/-! ## WellFormed: what each check refuses (R100, R107, R225) -/

theorem test_wf_read_zero : (Instr.readBits 0).wellFormed = false := by decide
theorem test_wf_read_33 : (Instr.readBits 33).wellFormed = false := by decide
theorem test_wf_read_ends : (Instr.readBits 1).wellFormed = true ∧ (Instr.readBits 32).wellFormed = true := by decide
theorem test_wf_len_large : (Instr.start (BitVec.ofNat 32 (2 ^ 29))).wellFormed = false := by decide
theorem test_wf_len_end : (Instr.start (BitVec.ofNat 32 (2 ^ 29 - 1))).wellFormed = true := by decide
theorem test_wf_skip_zero : (Instr.skip 0).wellFormed = true := by decide

/-! ## Decoding: every constructor by its position (R84), and elements written out bit by bit (R71 to R77) -/

/-- The code of `STEP`, most significant bit first, and its row (R25, R84). -/
theorem test_decode_steps_1_to_8 :
    decodeStep 0b00001 = .ok .s1SkipN ∧ decodeStep 0b00010 = .ok .s2U4 ∧ decodeStep 0b00011 = .ok .s3U3 ∧
    decodeStep 0b00100 = .ok .s4U1 ∧ decodeStep 0b00101 = .ok .s5Pspace ∧ decodeStep 0b00110 = .ok .s6Tier ∧
    decodeStep 0b00111 = .ok .s7Pidc ∧ decodeStep 0b01000 = .ok .s8Skip32 := ⟨rfl, rfl, rfl, rfl, rfl, rfl, rfl, rfl⟩
theorem test_decode_steps_9_to_16 :
    decodeStep 0b01001 = .ok .s9Skip16 ∧ decodeStep 0b01010 = .ok .s10Level ∧ decodeStep 0b01011 = .ok .s11Ue ∧
    decodeStep 0b01100 = .ok .s12Chroma ∧ decodeStep 0b01101 = .ok .s13U1 ∧ decodeStep 0b01110 = .ok .s14Picw ∧
    decodeStep 0b01111 = .ok .s15Pich ∧ decodeStep 0b10000 = .ok .s16Cwf := ⟨rfl, rfl, rfl, rfl, rfl, rfl, rfl, rfl⟩
theorem test_decode_steps_17_to_23 :
    decodeStep 0b10001 = .ok .s17Cleft ∧ decodeStep 0b10010 = .ok .s18Cright ∧ decodeStep 0b10011 = .ok .s19Ctop ∧
    decodeStep 0b10100 = .ok .s20Cbot ∧ decodeStep 0b10101 = .ok .s21Bdlm8 ∧ decodeStep 0b10110 = .ok .s22Bdcm8 ∧
    decodeStep 0b10111 = .ok .s23Assemble := ⟨rfl, rfl, rfl, rfl, rfl, rfl, rfl⟩
theorem test_decode_no_step : decodeStep 0b00000 = .error (.noSuchStep 0) ∧ decodeStep 0b11000 = .error (.noSuchStep 24) :=
  ⟨rfl, rfl⟩
theorem test_decode_start : decodeSelector ⟨true, 20, true, 5⟩ = .ok (.start 20) := rfl
theorem test_decode_idle : decodeSelector ⟨false, 0, false, 5⟩ = .error .idle := rfl
/-- `u(n)` for READBITS: `A5 3C`, first 3 bits `101` (V1). -/
theorem test_decode_u : decodeElement ((Instr.readBits 3).format 32) [true, false, true, false] = .ok (5, [false]) := rfl
/-- `x(n)` for SKIP: passed over whatever they are (R72). -/
theorem test_decode_x : decodeElement ((Instr.skip 2).format 32) [true, false, true] = .ok (0, [true]) := rfl
/-- `ue(v)` for UE: `00101` is 4 (V7). -/
theorem test_decode_ue :
    decodeElement (Instr.ue.format 32) [false, false, true, false, true, true] = .ok (4, [true]) := rfl
/-- Byte 5 of P1, `42` = `01000010`: 2 bits, 1 bit, 5 bits (R147 to R149). -/
theorem test_decode_byte5 :
    decode 32 ⟨false, 0, true, 5⟩ (bitsOfBytes [0x42]) = .ok (.s5Pspace, 1, [false, false, false, false, true, false]) ∧
    decode 32 ⟨false, 0, true, 6⟩ [false, false, false, false, true, false] =
      .ok (.s6Tier, 0, [false, false, false, true, false]) ∧
    decode 32 ⟨false, 0, true, 7⟩ [false, false, false, true, false] = .ok (.s7Pidc, 2, []) := by decide
/-- P1's width code, 21 bits (R156). -/
theorem test_decode_picw :
    decode 32 ⟨false, 0, true, 14⟩
      (List.replicate 10 false ++ [true, true, true, true, false, false, false, false, false, false, true]) =
      .ok (.s14Picw, 1920, []) := by decide
/-- The element of each further row, written out from R77, R78, R84. -/
theorem test_decode_discarded :
    decode 32 ⟨false, 0, true, 2⟩ [true, false, true, true] = .ok (.s2U4, 11, []) ∧
    decode 32 ⟨false, 0, true, 3⟩ [true, true, false] = .ok (.s3U3, 6, []) ∧
    decode 32 ⟨false, 0, true, 4⟩ [true] = .ok (.s4U1, 1, []) ∧
    decode 32 ⟨false, 0, true, 11⟩ [true] = .ok (.s11Ue, 0, []) ∧
    decode 32 ⟨false, 0, true, 13⟩ [true] = .ok (.s13U1, 1, []) := by decide
theorem test_decode_skipped :
    decode 16 ⟨false, 0, true, 1⟩ (List.replicate 17 true) = .ok (.s1SkipN, 0, [true]) ∧
    decode 32 ⟨false, 0, true, 8⟩ (List.replicate 33 true) = .ok (.s8Skip32, 0, [true]) ∧
    decode 32 ⟨false, 0, true, 9⟩ (List.replicate 15 true) = .error .truncated := by decide
theorem test_decode_level_picture :
    decode 32 ⟨false, 0, true, 10⟩ (bitsOfBytes [0x5D]) = .ok (.s10Level, 93, []) ∧
    decode 32 ⟨false, 0, true, 12⟩ [false, false, true, false, false] = .ok (.s12Chroma, 3, []) ∧
    decode 32 ⟨false, 0, true, 15⟩ [false, true, true] = .ok (.s15Pich, 2, []) ∧
    decode 32 ⟨false, 0, true, 16⟩ [true] = .ok (.s16Cwf, 1, []) := by decide
theorem test_decode_window :
    decode 32 ⟨false, 0, true, 17⟩ [true] = .ok (.s17Cleft, 0, []) ∧
    decode 32 ⟨false, 0, true, 18⟩ [false, false, false, true, false, false, true] = .ok (.s18Cright, 8, []) ∧
    decode 32 ⟨false, 0, true, 19⟩ [true] = .ok (.s19Ctop, 0, []) ∧
    decode 32 ⟨false, 0, true, 20⟩ [false, false, true, false, true] = .ok (.s20Cbot, 4, []) := by decide
theorem test_decode_depth_assemble :
    decode 32 ⟨false, 0, true, 21⟩ [false, true, true] = .ok (.s21Bdlm8, 2, []) ∧
    decode 32 ⟨false, 0, true, 22⟩ [false, true, true] = .ok (.s22Bdcm8, 2, []) ∧
    decode 32 ⟨false, 0, true, 23⟩ [] = .ok (.s23Assemble, 0, []) := by decide
/-- 31 zeros and a one: no code (R82). -/
theorem test_decode_too_long : decodeUe (List.replicate 31 false ++ [true]) = .error .codeTooLong := by decide
/-- R76's encoder on the classes' ends (R75). -/
theorem test_encode_ue :
    encodeUe 0 = [true] ∧ encodeUe 2 = [false, true, true] ∧ encodeUe 3 = [false, false, true, false, false] ∧
    encodeUe 14 = [false, false, false, true, true, true, true] := by decide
--
- [About this exercise]: Without altering a single word, reproduce the entries above.

- [Answer to the problem]:
/-! ## WellFormed: what each check refuses (R100, R107, R225) -/

theorem test_wf_read_zero : (Instr.readBits 0).wellFormed = false := by decide
theorem test_wf_read_33 : (Instr.readBits 33).wellFormed = false := by decide
theorem test_wf_read_ends : (Instr.readBits 1).wellFormed = true ∧ (Instr.readBits 32).wellFormed = true := by decide
theorem test_wf_len_large : (Instr.start (BitVec.ofNat 32 (2 ^ 29))).wellFormed = false := by decide
theorem test_wf_len_end : (Instr.start (BitVec.ofNat 32 (2 ^ 29 - 1))).wellFormed = true := by decide
theorem test_wf_skip_zero : (Instr.skip 0).wellFormed = true := by decide

/-! ## Decoding: every constructor by its position (R84), and elements written out bit by bit (R71 to R77) -/

/-- The code of `STEP`, most significant bit first, and its row (R25, R84). -/
theorem test_decode_steps_1_to_8 :
    decodeStep 0b00001 = .ok .s1SkipN ∧ decodeStep 0b00010 = .ok .s2U4 ∧ decodeStep 0b00011 = .ok .s3U3 ∧
    decodeStep 0b00100 = .ok .s4U1 ∧ decodeStep 0b00101 = .ok .s5Pspace ∧ decodeStep 0b00110 = .ok .s6Tier ∧
    decodeStep 0b00111 = .ok .s7Pidc ∧ decodeStep 0b01000 = .ok .s8Skip32 := ⟨rfl, rfl, rfl, rfl, rfl, rfl, rfl, rfl⟩
theorem test_decode_steps_9_to_16 :
    decodeStep 0b01001 = .ok .s9Skip16 ∧ decodeStep 0b01010 = .ok .s10Level ∧ decodeStep 0b01011 = .ok .s11Ue ∧
    decodeStep 0b01100 = .ok .s12Chroma ∧ decodeStep 0b01101 = .ok .s13U1 ∧ decodeStep 0b01110 = .ok .s14Picw ∧
    decodeStep 0b01111 = .ok .s15Pich ∧ decodeStep 0b10000 = .ok .s16Cwf := ⟨rfl, rfl, rfl, rfl, rfl, rfl, rfl, rfl⟩
theorem test_decode_steps_17_to_23 :
    decodeStep 0b10001 = .ok .s17Cleft ∧ decodeStep 0b10010 = .ok .s18Cright ∧ decodeStep 0b10011 = .ok .s19Ctop ∧
    decodeStep 0b10100 = .ok .s20Cbot ∧ decodeStep 0b10101 = .ok .s21Bdlm8 ∧ decodeStep 0b10110 = .ok .s22Bdcm8 ∧
    decodeStep 0b10111 = .ok .s23Assemble := ⟨rfl, rfl, rfl, rfl, rfl, rfl, rfl⟩
theorem test_decode_no_step : decodeStep 0b00000 = .error (.noSuchStep 0) ∧ decodeStep 0b11000 = .error (.noSuchStep 24) :=
  ⟨rfl, rfl⟩
theorem test_decode_start : decodeSelector ⟨true, 20, true, 5⟩ = .ok (.start 20) := rfl
theorem test_decode_idle : decodeSelector ⟨false, 0, false, 5⟩ = .error .idle := rfl
/-- `u(n)` for READBITS: `A5 3C`, first 3 bits `101` (V1). -/
theorem test_decode_u : decodeElement ((Instr.readBits 3).format 32) [true, false, true, false] = .ok (5, [false]) := rfl
/-- `x(n)` for SKIP: passed over whatever they are (R72). -/
theorem test_decode_x : decodeElement ((Instr.skip 2).format 32) [true, false, true] = .ok (0, [true]) := rfl
/-- `ue(v)` for UE: `00101` is 4 (V7). -/
theorem test_decode_ue :
    decodeElement (Instr.ue.format 32) [false, false, true, false, true, true] = .ok (4, [true]) := rfl
/-- Byte 5 of P1, `42` = `01000010`: 2 bits, 1 bit, 5 bits (R147 to R149). -/
theorem test_decode_byte5 :
    decode 32 ⟨false, 0, true, 5⟩ (bitsOfBytes [0x42]) = .ok (.s5Pspace, 1, [false, false, false, false, true, false]) ∧
    decode 32 ⟨false, 0, true, 6⟩ [false, false, false, false, true, false] =
      .ok (.s6Tier, 0, [false, false, false, true, false]) ∧
    decode 32 ⟨false, 0, true, 7⟩ [false, false, false, true, false] = .ok (.s7Pidc, 2, []) := by decide
/-- P1's width code, 21 bits (R156). -/
theorem test_decode_picw :
    decode 32 ⟨false, 0, true, 14⟩
      (List.replicate 10 false ++ [true, true, true, true, false, false, false, false, false, false, true]) =
      .ok (.s14Picw, 1920, []) := by decide
/-- The element of each further row, written out from R77, R78, R84. -/
theorem test_decode_discarded :
    decode 32 ⟨false, 0, true, 2⟩ [true, false, true, true] = .ok (.s2U4, 11, []) ∧
    decode 32 ⟨false, 0, true, 3⟩ [true, true, false] = .ok (.s3U3, 6, []) ∧
    decode 32 ⟨false, 0, true, 4⟩ [true] = .ok (.s4U1, 1, []) ∧
    decode 32 ⟨false, 0, true, 11⟩ [true] = .ok (.s11Ue, 0, []) ∧
    decode 32 ⟨false, 0, true, 13⟩ [true] = .ok (.s13U1, 1, []) := by decide
theorem test_decode_skipped :
    decode 16 ⟨false, 0, true, 1⟩ (List.replicate 17 true) = .ok (.s1SkipN, 0, [true]) ∧
    decode 32 ⟨false, 0, true, 8⟩ (List.replicate 33 true) = .ok (.s8Skip32, 0, [true]) ∧
    decode 32 ⟨false, 0, true, 9⟩ (List.replicate 15 true) = .error .truncated := by decide
theorem test_decode_level_picture :
    decode 32 ⟨false, 0, true, 10⟩ (bitsOfBytes [0x5D]) = .ok (.s10Level, 93, []) ∧
    decode 32 ⟨false, 0, true, 12⟩ [false, false, true, false, false] = .ok (.s12Chroma, 3, []) ∧
    decode 32 ⟨false, 0, true, 15⟩ [false, true, true] = .ok (.s15Pich, 2, []) ∧
    decode 32 ⟨false, 0, true, 16⟩ [true] = .ok (.s16Cwf, 1, []) := by decide
theorem test_decode_window :
    decode 32 ⟨false, 0, true, 17⟩ [true] = .ok (.s17Cleft, 0, []) ∧
    decode 32 ⟨false, 0, true, 18⟩ [false, false, false, true, false, false, true] = .ok (.s18Cright, 8, []) ∧
    decode 32 ⟨false, 0, true, 19⟩ [true] = .ok (.s19Ctop, 0, []) ∧
    decode 32 ⟨false, 0, true, 20⟩ [false, false, true, false, true] = .ok (.s20Cbot, 4, []) := by decide
theorem test_decode_depth_assemble :
    decode 32 ⟨false, 0, true, 21⟩ [false, true, true] = .ok (.s21Bdlm8, 2, []) ∧
    decode 32 ⟨false, 0, true, 22⟩ [false, true, true] = .ok (.s22Bdcm8, 2, []) ∧
    decode 32 ⟨false, 0, true, 23⟩ [] = .ok (.s23Assemble, 0, []) := by decide
/-- 31 zeros and a one: no code (R82). -/
theorem test_decode_too_long : decodeUe (List.replicate 31 false ++ [true]) = .error .codeTooLong := by decide
/-- R76's encoder on the classes' ends (R75). -/
theorem test_encode_ue :
    encodeUe 0 = [true] ∧ encodeUe 2 = [false, true, true] ∧ encodeUe 3 = [false, false, true, false, false] ∧
    encodeUe 14 = [false, false, false, true, true, true, true] := by decide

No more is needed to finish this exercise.